Exercise input -
/-! Registers of `spec/05_tunnels.md`. -/

def TUN_SEL_CTX : Fld := ⟨0x0F040, 7, 0⟩
def TUN_CMD_CLR_CNT : Fld := ⟨0x0F044, 3, 3⟩
def TUN_CMD_REBASE : Fld := ⟨0x0F044, 2, 2⟩
def TUN_CMD_COMMIT : Fld := ⟨0x0F044, 1, 1⟩
def TUN_CMD_LOAD : Fld := ⟨0x0F044, 0, 0⟩
def TUN_STATUS_LAST_CTX : Fld := ⟨0x0F048, 23, 16⟩
def TUN_STATUS_LAST_CMD : Fld := ⟨0x0F048, 11, 8⟩
def TUN_STATUS_REASON : Fld := ⟨0x0F048, 7, 0⟩
def TUN_COUNT_FAULT_N : Fld := ⟨0x0F04C, 24, 16⟩
def TUN_COUNT_ON_N : Fld := ⟨0x0F04C, 8, 0⟩
def TUN_NOCTX (a : Nat) : Fld := ⟨0x0F050 + 0x4 * a, 31, 0⟩
def TUN_CTX_EVT (a : Nat) : Fld := ⟨0x0F060 + 0x4 * a, 31, 0⟩
def TUN_CTX_FAULT (a : Nat) : Fld := ⟨0x0F080 + 0x4 * a, 31, 0⟩
def TUN_WIN (a : Nat) : Fld := ⟨0x0F100 + 0x4 * a, 31, 0⟩
def CTX_CTRL_DISCARD (a : Nat) : Fld := ⟨0x200000 + 0x80 * a, 1, 1⟩
def CTX_CTRL_EN (a : Nat) : Fld := ⟨0x200000 + 0x80 * a, 0, 0⟩
def CTX_STATE_CAUSE (a : Nat) : Fld := ⟨0x200004 + 0x80 * a, 15, 8⟩
def CTX_STATE_CM_HOLD (a : Nat) : Fld := ⟨0x200004 + 0x80 * a, 5, 5⟩
def CTX_STATE_BASE (a : Nat) : Fld := ⟨0x200004 + 0x80 * a, 4, 4⟩
def CTX_STATE_EN_PENDING (a : Nat) : Fld := ⟨0x200004 + 0x80 * a, 3, 3⟩
def CTX_STATE_LIFE (a : Nat) : Fld := ⟨0x200004 + 0x80 * a, 2, 0⟩
def CTX_MODE_ENC_REQ (a : Nat) : Fld := ⟨0x200008 + 0x80 * a, 16, 16⟩
def CTX_MODE_AGECLS (a : Nat) : Fld := ⟨0x200008 + 0x80 * a, 15, 13⟩
def CTX_MODE_FWD (a : Nat) : Fld := ⟨0x200008 + 0x80 * a, 12, 11⟩
def CTX_MODE_TWIN (a : Nat) : Fld := ⟨0x200008 + 0x80 * a, 10, 9⟩
def CTX_MODE_RELIABLE (a : Nat) : Fld := ⟨0x200008 + 0x80 * a, 8, 8⟩
def CTX_MODE_TC (a : Nat) : Fld := ⟨0x200008 + 0x80 * a, 6, 4⟩
def CTX_MODE_TYPE (a : Nat) : Fld := ⟨0x200008 + 0x80 * a, 3, 0⟩
def CTX_ING_A_V (a : Nat) : Fld := ⟨0x20000C + 0x80 * a, 31, 31⟩
def CTX_ING_A_POINT (a : Nat) : Fld := ⟨0x20000C + 0x80 * a, 27, 24⟩
def CTX_ING_A_LTN (a : Nat) : Fld := ⟨0x20000C + 0x80 * a, 23, 16⟩
def CTX_ING_A_SUB (a : Nat) : Fld := ⟨0x20000C + 0x80 * a, 15, 0⟩
def CTX_CARATS_B (a : Nat) : Fld := ⟨0x20001C + 0x80 * a, 27, 16⟩
def CTX_CARATS_A (a : Nat) : Fld := ⟨0x20001C + 0x80 * a, 11, 0⟩
def CTX_PEAK_PBS (a : Nat) : Fld := ⟨0x200020 + 0x80 * a, 31, 16⟩
def CTX_PEAK_PIR (a : Nat) : Fld := ⟨0x200020 + 0x80 * a, 11, 0⟩
def CTX_METER_MEN (a : Nat) : Fld := ⟨0x200024 + 0x80 * a, 31, 31⟩
def CTX_METER_MIDX (a : Nat) : Fld := ⟨0x200024 + 0x80 * a, 7, 0⟩
def CTX_REL_REPLAY_MAX (a : Nat) : Fld := ⟨0x200028 + 0x80 * a, 12, 0⟩
def CTX_STOP_STOP_TO (a : Nat) : Fld := ⟨0x20002C + 0x80 * a, 15, 0⟩
def CTX_SEQ_TX_NEXT (a : Nat) : Fld := ⟨0x200030 + 0x80 * a, 31, 16⟩
def CTX_SEQ_RX_NEXT (a : Nat) : Fld := ⟨0x200030 + 0x80 * a, 15, 0⟩
def CTX_ACKST_ACKED (a : Nat) : Fld := ⟨0x200034 + 0x80 * a, 31, 16⟩
def CTX_ACKST_OUTSTANDING (a : Nat) : Fld := ⟨0x200034 + 0x80 * a, 12, 0⟩
def CTX_RETRY_MERGE_H (a : Nat) : Fld := ⟨0x200038 + 0x80 * a, 31, 16⟩
def CTX_RETRY_RETRIES (a : Nat) : Fld := ⟨0x200038 + 0x80 * a, 3, 0⟩
def CTX_RSVD15 (a : Nat) : Fld := ⟨0x20003C + 0x80 * a, 31, 0⟩
def CTX_CELLS_IN (a : Nat) : Fld := ⟨0x200040 + 0x80 * a, 31, 0⟩
def CTX_CELLS_OUT (a : Nat) : Fld := ⟨0x200044 + 0x80 * a, 31, 0⟩
def CTX_FRAMES_IN (a : Nat) : Fld := ⟨0x200048 + 0x80 * a, 31, 0⟩
def CTX_FRAMES_OUT (a : Nat) : Fld := ⟨0x20004C + 0x80 * a, 31, 0⟩
def CTX_DROP_AGE (a : Nat) : Fld := ⟨0x200050 + 0x80 * a, 31, 0⟩
def CTX_DROP_INC (a : Nat) : Fld := ⟨0x200054 + 0x80 * a, 31, 0⟩
def CTX_REPLAY (a : Nat) : Fld := ⟨0x200058 + 0x80 * a, 31, 0⟩
def CTX_OOO (a : Nat) : Fld := ⟨0x20005C + 0x80 * a, 31, 0⟩
def CTX_DUP (a : Nat) : Fld := ⟨0x200060 + 0x80 * a, 31, 0⟩
def CTX_STALE (a : Nat) : Fld := ⟨0x200064 + 0x80 * a, 31, 0⟩
def CTX_LOST (a : Nat) : Fld := ⟨0x200068 + 0x80 * a, 31, 0⟩
def CTX_AHEAD (a : Nat) : Fld := ⟨0x20006C + 0x80 * a, 31, 0⟩
def CTX_CM_HOLDS (a : Nat) : Fld := ⟨0x200070 + 0x80 * a, 31, 16⟩
def CTX_CM_ENTRIES (a : Nat) : Fld := ⟨0x200070 + 0x80 * a, 15, 0⟩
def CTX_DROP_STOP (a : Nat) : Fld := ⟨0x200074 + 0x80 * a, 31, 0⟩
def CTX_FAULT_CYCLE (a : Nat) : Fld := ⟨0x200078 + 0x80 * a, 31, 0⟩
def CTX_RSVD31 (a : Nat) : Fld := ⟨0x20007C + 0x80 * a, 31, 0⟩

Directions for this task - Would you restate the whole listing word for word?

Solution for this task -
/-! Registers of `spec/05_tunnels.md`. -/

def TUN_SEL_CTX : Fld := ⟨0x0F040, 7, 0⟩
def TUN_CMD_CLR_CNT : Fld := ⟨0x0F044, 3, 3⟩
def TUN_CMD_REBASE : Fld := ⟨0x0F044, 2, 2⟩
def TUN_CMD_COMMIT : Fld := ⟨0x0F044, 1, 1⟩
def TUN_CMD_LOAD : Fld := ⟨0x0F044, 0, 0⟩
def TUN_STATUS_LAST_CTX : Fld := ⟨0x0F048, 23, 16⟩
def TUN_STATUS_LAST_CMD : Fld := ⟨0x0F048, 11, 8⟩
def TUN_STATUS_REASON : Fld := ⟨0x0F048, 7, 0⟩
def TUN_COUNT_FAULT_N : Fld := ⟨0x0F04C, 24, 16⟩
def TUN_COUNT_ON_N : Fld := ⟨0x0F04C, 8, 0⟩
def TUN_NOCTX (a : Nat) : Fld := ⟨0x0F050 + 0x4 * a, 31, 0⟩
def TUN_CTX_EVT (a : Nat) : Fld := ⟨0x0F060 + 0x4 * a, 31, 0⟩
def TUN_CTX_FAULT (a : Nat) : Fld := ⟨0x0F080 + 0x4 * a, 31, 0⟩
def TUN_WIN (a : Nat) : Fld := ⟨0x0F100 + 0x4 * a, 31, 0⟩
def CTX_CTRL_DISCARD (a : Nat) : Fld := ⟨0x200000 + 0x80 * a, 1, 1⟩
def CTX_CTRL_EN (a : Nat) : Fld := ⟨0x200000 + 0x80 * a, 0, 0⟩
def CTX_STATE_CAUSE (a : Nat) : Fld := ⟨0x200004 + 0x80 * a, 15, 8⟩
def CTX_STATE_CM_HOLD (a : Nat) : Fld := ⟨0x200004 + 0x80 * a, 5, 5⟩
def CTX_STATE_BASE (a : Nat) : Fld := ⟨0x200004 + 0x80 * a, 4, 4⟩
def CTX_STATE_EN_PENDING (a : Nat) : Fld := ⟨0x200004 + 0x80 * a, 3, 3⟩
def CTX_STATE_LIFE (a : Nat) : Fld := ⟨0x200004 + 0x80 * a, 2, 0⟩
def CTX_MODE_ENC_REQ (a : Nat) : Fld := ⟨0x200008 + 0x80 * a, 16, 16⟩
def CTX_MODE_AGECLS (a : Nat) : Fld := ⟨0x200008 + 0x80 * a, 15, 13⟩
def CTX_MODE_FWD (a : Nat) : Fld := ⟨0x200008 + 0x80 * a, 12, 11⟩
def CTX_MODE_TWIN (a : Nat) : Fld := ⟨0x200008 + 0x80 * a, 10, 9⟩
def CTX_MODE_RELIABLE (a : Nat) : Fld := ⟨0x200008 + 0x80 * a, 8, 8⟩
def CTX_MODE_TC (a : Nat) : Fld := ⟨0x200008 + 0x80 * a, 6, 4⟩
def CTX_MODE_TYPE (a : Nat) : Fld := ⟨0x200008 + 0x80 * a, 3, 0⟩
def CTX_ING_A_V (a : Nat) : Fld := ⟨0x20000C + 0x80 * a, 31, 31⟩
def CTX_ING_A_POINT (a : Nat) : Fld := ⟨0x20000C + 0x80 * a, 27, 24⟩
def CTX_ING_A_LTN (a : Nat) : Fld := ⟨0x20000C + 0x80 * a, 23, 16⟩
def CTX_ING_A_SUB (a : Nat) : Fld := ⟨0x20000C + 0x80 * a, 15, 0⟩
def CTX_CARATS_B (a : Nat) : Fld := ⟨0x20001C + 0x80 * a, 27, 16⟩
def CTX_CARATS_A (a : Nat) : Fld := ⟨0x20001C + 0x80 * a, 11, 0⟩
def CTX_PEAK_PBS (a : Nat) : Fld := ⟨0x200020 + 0x80 * a, 31, 16⟩
def CTX_PEAK_PIR (a : Nat) : Fld := ⟨0x200020 + 0x80 * a, 11, 0⟩
def CTX_METER_MEN (a : Nat) : Fld := ⟨0x200024 + 0x80 * a, 31, 31⟩
def CTX_METER_MIDX (a : Nat) : Fld := ⟨0x200024 + 0x80 * a, 7, 0⟩
def CTX_REL_REPLAY_MAX (a : Nat) : Fld := ⟨0x200028 + 0x80 * a, 12, 0⟩
def CTX_STOP_STOP_TO (a : Nat) : Fld := ⟨0x20002C + 0x80 * a, 15, 0⟩
def CTX_SEQ_TX_NEXT (a : Nat) : Fld := ⟨0x200030 + 0x80 * a, 31, 16⟩
def CTX_SEQ_RX_NEXT (a : Nat) : Fld := ⟨0x200030 + 0x80 * a, 15, 0⟩
def CTX_ACKST_ACKED (a : Nat) : Fld := ⟨0x200034 + 0x80 * a, 31, 16⟩
def CTX_ACKST_OUTSTANDING (a : Nat) : Fld := ⟨0x200034 + 0x80 * a, 12, 0⟩
def CTX_RETRY_MERGE_H (a : Nat) : Fld := ⟨0x200038 + 0x80 * a, 31, 16⟩
def CTX_RETRY_RETRIES (a : Nat) : Fld := ⟨0x200038 + 0x80 * a, 3, 0⟩
def CTX_RSVD15 (a : Nat) : Fld := ⟨0x20003C + 0x80 * a, 31, 0⟩
def CTX_CELLS_IN (a : Nat) : Fld := ⟨0x200040 + 0x80 * a, 31, 0⟩
def CTX_CELLS_OUT (a : Nat) : Fld := ⟨0x200044 + 0x80 * a, 31, 0⟩
def CTX_FRAMES_IN (a : Nat) : Fld := ⟨0x200048 + 0x80 * a, 31, 0⟩
def CTX_FRAMES_OUT (a : Nat) : Fld := ⟨0x20004C + 0x80 * a, 31, 0⟩
def CTX_DROP_AGE (a : Nat) : Fld := ⟨0x200050 + 0x80 * a, 31, 0⟩
def CTX_DROP_INC (a : Nat) : Fld := ⟨0x200054 + 0x80 * a, 31, 0⟩
def CTX_REPLAY (a : Nat) : Fld := ⟨0x200058 + 0x80 * a, 31, 0⟩
def CTX_OOO (a : Nat) : Fld := ⟨0x20005C + 0x80 * a, 31, 0⟩
def CTX_DUP (a : Nat) : Fld := ⟨0x200060 + 0x80 * a, 31, 0⟩
def CTX_STALE (a : Nat) : Fld := ⟨0x200064 + 0x80 * a, 31, 0⟩
def CTX_LOST (a : Nat) : Fld := ⟨0x200068 + 0x80 * a, 31, 0⟩
def CTX_AHEAD (a : Nat) : Fld := ⟨0x20006C + 0x80 * a, 31, 0⟩
def CTX_CM_HOLDS (a : Nat) : Fld := ⟨0x200070 + 0x80 * a, 31, 16⟩
def CTX_CM_ENTRIES (a : Nat) : Fld := ⟨0x200070 + 0x80 * a, 15, 0⟩
def CTX_DROP_STOP (a : Nat) : Fld := ⟨0x200074 + 0x80 * a, 31, 0⟩
def CTX_FAULT_CYCLE (a : Nat) : Fld := ⟨0x200078 + 0x80 * a, 31, 0⟩
def CTX_RSVD31 (a : Nat) : Fld := ⟨0x20007C + 0x80 * a, 31, 0⟩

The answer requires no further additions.